> Task objective
Each record must be printed again exactly as it appears.
* * * * *
-- ==== Sys2Proof/Syntax.lean ====
section
/-! DEFINITION. The commands and events the block takes: one constructor of `Instr` for every row of
spec/opcode_table.json, in the table's order, with the operands the row needs. Operands that name a
numbered resource have that resource's index type; what the physical world or another package decides
(a sensor's value, the outcome of a training, the contents of a message) is an operand. -/

namespace Sys2Proof

/-- The paths by which a register access arrives (21 Table 21-7). -/
inductive Path where
  | port (p : PortId)
  | core (c : CoreId)
  | debug
  deriving DecidableEq, Repr

/-- Loads of a core (08 R188, R192): scalar, vector, instruction fetch, load-reserved. -/
inductive LoadKind where
  | scalar | vector | fetch | reserved
  deriving DecidableEq, Repr

/-- Atomic memory operations of the A extension (08 Table 8-3). -/
inductive AmoOp where
  | swap | add | xor | and | or | min | max | minu | maxu
  deriving DecidableEq, Repr

/-- Stores of a core (08 R188, R192). -/
inductive StoreKind where
  | scalar | vector | conditional | amo (op : AmoOp)
  deriving DecidableEq, Repr

/-- An engine that runs streams: matrix array n or vector engine n (04, 06). -/
inductive StreamEng where
  | arr (n : ArrayId)
  | vec (n : ArrayId)
  deriving DecidableEq, Repr

/-- Holders a directory entry can name (08 R183). -/
inductive Holder where
  | pdie (h : EngId)
  | remote
  deriving DecidableEq, Repr

/-- A packet of the fabric (14 Table 14-6); LEN is the length of `payload`. -/
structure Packet where
  dst : NodeId
  src : NodeId
  typ : BitVec 8
  ordered : Bool
  hops : BitVec 7
  poison : BitVec 32
  txn : BitVec 32
  arg : W64
  payload : List Byte
  deriving DecidableEq, Repr

/-- A permit message (16 Table 16-4); the kind is the row it arrives as. -/
structure PermitMsg where
  src : NodeId
  pgroup : BitVec 16
  seq : BitVec 32
  time : Nat
  level : Nat
  amount : Int
  slope : Nat
  dutyCap : Nat
  cause : BitVec 8
  flags : BitVec 16
  floorW : Nat
  ceilingW : Nat
  workW : Nat
  ballastW : Nat
  epoch : BitVec 32
  refSeq : BitVec 32
  deriving DecidableEq, Repr

/-- A signature-round message of a collective (11 R254, R255). -/
structure SigMsg where
  group : GroupId
  seq : BitVec 20
  round : Nat
  src : Nat
  signature : BitVec 128
  agree : Bool
  value : W64
  earliest : Nat
  latest : Nat
  latestIdx : Nat
  deriving DecidableEq, Repr

/-- What the elements of a data-phase message are: block codes on their way and agreed, partial results, and
complete elements (11 R251-R253). -/
inductive CollPart where
  | codePart | codeFull | part | full
  deriving DecidableEq, Repr

/-- A data-phase message from member `src`: elements `first ..` of the vector, each as its bits, and the
arithmetic flags raised for them so far (11 R250-R253, log 33). -/
structure DataMsg where
  group : GroupId
  seq : BitVec 20
  src : Nat
  kind : CollPart
  first : Nat
  elems : List W64
  flags : BitVec 5
  deriving DecidableEq, Repr

/-- The cause an abort notice carries (11 Table 11-12). -/
inductive AbortCause where
  | mismatch | timeout | translation | poisoned | stateLate
  deriving DecidableEq, Repr

/-- What a received Ethernet frame is (14 R315). -/
inductive EthFrame where
  | roce (qpn : BitVec 12) (ce : Bool) (bytes : List Byte)
  | ptp (offset : Int)
  | other (bytes : List Byte)
  deriving DecidableEq, Repr

/-- An incoming RDMA request (14 R316, R317). -/
inductive RdmaReq where
  | write (va : W64) (rkey : BitVec 32) (data : List Byte)
  | writeImm (va : W64) (rkey : BitVec 32) (data : List Byte) (imm : BitVec 32)
  | read (va : W64) (rkey : BitVec 32) (len : Nat)
  | unsupported
  deriving DecidableEq, Repr

/-- An incoming RDMA response for a posted work request (14 R317). -/
inductive RdmaRsp where
  | ack
  | readData (data : List Byte)
  deriving DecidableEq, Repr

/-- How a read of attach-host memory completed (15 R329). -/
inductive HostStatus where
  | ok | unsupportedRequest | completerAbort | poisoned
  deriving DecidableEq, Repr

/-- What a timed-out request of a port was (15 R329, R331). -/
inductive TimedOut where
  | hostRead (addr : Nat) (len : Nat)
  | flushRead (q : QueueId)
  deriving DecidableEq, Repr

/-- A PCIe configuration request (15 R320, R333; 19 R393). -/
inductive CfgReq where
  | read (offset : BitVec 12)
  | writeBusMaster (on : Bool)
  | writeMsix (enable : Bool) (functionMask : Bool)
  /-- A dword of BAR0, or of BAR2: the low one, or the high one. -/
  | writeBar (bar2 high : Bool) (v : BitVec 32)
  deriving DecidableEq, Repr

/-- What DEBUG_PATH_ACCESS asks: the access's width in bits (00 R5), and the value of a write. -/
structure DebugOp where
  width : Nat
  value : Option W64
  deriving DecidableEq, Repr

/-- Operations of the test port (22 R453, 21 R438). -/
inductive TestOp where
  | boundaryScan | internalScan | managerHalt | readCause
  deriving DecidableEq, Repr

/-- Activity the Weigh-house counts in one 10 us interval, in 0.1 W (17 R363, R369): the raw estimate,
its ballast part, and for each array its own draw above idle and its memory traffic's draw. -/
structure Activity where
  rawDw : Nat
  ballastDw : Nat
  arrays : List (ArrayId × Nat × Nat)
  deriving DecidableEq, Repr

/-- The hottest junction sensor of each region and each stack's temperature, in degrees C (17 R372). -/
structure Temps where
  tdie : List Nat
  pdie : List Nat
  xdie : List Nat
  stks : List Nat
  deriving DecidableEq, Repr

/-- The Steward state a SNAPSHOT carries (16 Table 16-5): waiting requests, ramps in progress and
floors, by node. -/
structure SnapBody where
  queue : List PermitMsg
  /-- Member, amount, slope, first slot, and whether it covers a loss. -/
  ramps : List (NodeId × Int × Nat × Nat × Bool)
  floors : List (NodeId × Nat)
  deriving DecidableEq, Repr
* * * * *
> Response
-- ==== Sys2Proof/Syntax.lean ====
section
/-! DEFINITION. The commands and events the block takes: one constructor of `Instr` for every row of
spec/opcode_table.json, in the table's order, with the operands the row needs. Operands that name a
numbered resource have that resource's index type; what the physical world or another package decides
(a sensor's value, the outcome of a training, the contents of a message) is an operand. -/

namespace Sys2Proof

/-- The paths by which a register access arrives (21 Table 21-7). -/
inductive Path where
  | port (p : PortId)
  | core (c : CoreId)
  | debug
  deriving DecidableEq, Repr

/-- Loads of a core (08 R188, R192): scalar, vector, instruction fetch, load-reserved. -/
inductive LoadKind where
  | scalar | vector | fetch | reserved
  deriving DecidableEq, Repr

/-- Atomic memory operations of the A extension (08 Table 8-3). -/
inductive AmoOp where
  | swap | add | xor | and | or | min | max | minu | maxu
  deriving DecidableEq, Repr

/-- Stores of a core (08 R188, R192). -/
inductive StoreKind where
  | scalar | vector | conditional | amo (op : AmoOp)
  deriving DecidableEq, Repr

/-- An engine that runs streams: matrix array n or vector engine n (04, 06). -/
inductive StreamEng where
  | arr (n : ArrayId)
  | vec (n : ArrayId)
  deriving DecidableEq, Repr

/-- Holders a directory entry can name (08 R183). -/
inductive Holder where
  | pdie (h : EngId)
  | remote
  deriving DecidableEq, Repr

/-- A packet of the fabric (14 Table 14-6); LEN is the length of `payload`. -/
structure Packet where
  dst : NodeId
  src : NodeId
  typ : BitVec 8
  ordered : Bool
  hops : BitVec 7
  poison : BitVec 32
  txn : BitVec 32
  arg : W64
  payload : List Byte
  deriving DecidableEq, Repr

/-- A permit message (16 Table 16-4); the kind is the row it arrives as. -/
structure PermitMsg where
  src : NodeId
  pgroup : BitVec 16
  seq : BitVec 32
  time : Nat
  level : Nat
  amount : Int
  slope : Nat
  dutyCap : Nat
  cause : BitVec 8
  flags : BitVec 16
  floorW : Nat
  ceilingW : Nat
  workW : Nat
  ballastW : Nat
  epoch : BitVec 32
  refSeq : BitVec 32
  deriving DecidableEq, Repr

/-- A signature-round message of a collective (11 R254, R255). -/
structure SigMsg where
  group : GroupId
  seq : BitVec 20
  round : Nat
  src : Nat
  signature : BitVec 128
  agree : Bool
  value : W64
  earliest : Nat
  latest : Nat
  latestIdx : Nat
  deriving DecidableEq, Repr

/-- What the elements of a data-phase message are: block codes on their way and agreed, partial results, and
complete elements (11 R251-R253). -/
inductive CollPart where
  | codePart | codeFull | part | full
  deriving DecidableEq, Repr

/-- A data-phase message from member `src`: elements `first ..` of the vector, each as its bits, and the
arithmetic flags raised for them so far (11 R250-R253, log 33). -/
structure DataMsg where
  group : GroupId
  seq : BitVec 20
  src : Nat
  kind : CollPart
  first : Nat
  elems : List W64
  flags : BitVec 5
  deriving DecidableEq, Repr

/-- The cause an abort notice carries (11 Table 11-12). -/
inductive AbortCause where
  | mismatch | timeout | translation | poisoned | stateLate
  deriving DecidableEq, Repr

/-- What a received Ethernet frame is (14 R315). -/
inductive EthFrame where
  | roce (qpn : BitVec 12) (ce : Bool) (bytes : List Byte)
  | ptp (offset : Int)
  | other (bytes : List Byte)
  deriving DecidableEq, Repr

/-- An incoming RDMA request (14 R316, R317). -/
inductive RdmaReq where
  | write (va : W64) (rkey : BitVec 32) (data : List Byte)
  | writeImm (va : W64) (rkey : BitVec 32) (data : List Byte) (imm : BitVec 32)
  | read (va : W64) (rkey : BitVec 32) (len : Nat)
  | unsupported
  deriving DecidableEq, Repr

/-- An incoming RDMA response for a posted work request (14 R317). -/
inductive RdmaRsp where
  | ack
  | readData (data : List Byte)
  deriving DecidableEq, Repr

/-- How a read of attach-host memory completed (15 R329). -/
inductive HostStatus where
  | ok | unsupportedRequest | completerAbort | poisoned
  deriving DecidableEq, Repr

/-- What a timed-out request of a port was (15 R329, R331). -/
inductive TimedOut where
  | hostRead (addr : Nat) (len : Nat)
  | flushRead (q : QueueId)
  deriving DecidableEq, Repr

/-- A PCIe configuration request (15 R320, R333; 19 R393). -/
inductive CfgReq where
  | read (offset : BitVec 12)
  | writeBusMaster (on : Bool)
  | writeMsix (enable : Bool) (functionMask : Bool)
  /-- A dword of BAR0, or of BAR2: the low one, or the high one. -/
  | writeBar (bar2 high : Bool) (v : BitVec 32)
  deriving DecidableEq, Repr

/-- What DEBUG_PATH_ACCESS asks: the access's width in bits (00 R5), and the value of a write. -/
structure DebugOp where
  width : Nat
  value : Option W64
  deriving DecidableEq, Repr

/-- Operations of the test port (22 R453, 21 R438). -/
inductive TestOp where
  | boundaryScan | internalScan | managerHalt | readCause
  deriving DecidableEq, Repr

/-- Activity the Weigh-house counts in one 10 us interval, in 0.1 W (17 R363, R369): the raw estimate,
its ballast part, and for each array its own draw above idle and its memory traffic's draw. -/
structure Activity where
  rawDw : Nat
  ballastDw : Nat
  arrays : List (ArrayId × Nat × Nat)
  deriving DecidableEq, Repr

/-- The hottest junction sensor of each region and each stack's temperature, in degrees C (17 R372). -/
structure Temps where
  tdie : List Nat
  pdie : List Nat
  xdie : List Nat
  stks : List Nat
  deriving DecidableEq, Repr

/-- The Steward state a SNAPSHOT carries (16 Table 16-5): waiting requests, ramps in progress and
floors, by node. -/
structure SnapBody where
  queue : List PermitMsg
  /-- Member, amount, slope, first slot, and whether it covers a loss. -/
  ramps : List (NodeId × Int × Nat × Nat × Bool)
  floors : List (NodeId × Nat)
  deriving DecidableEq, Repr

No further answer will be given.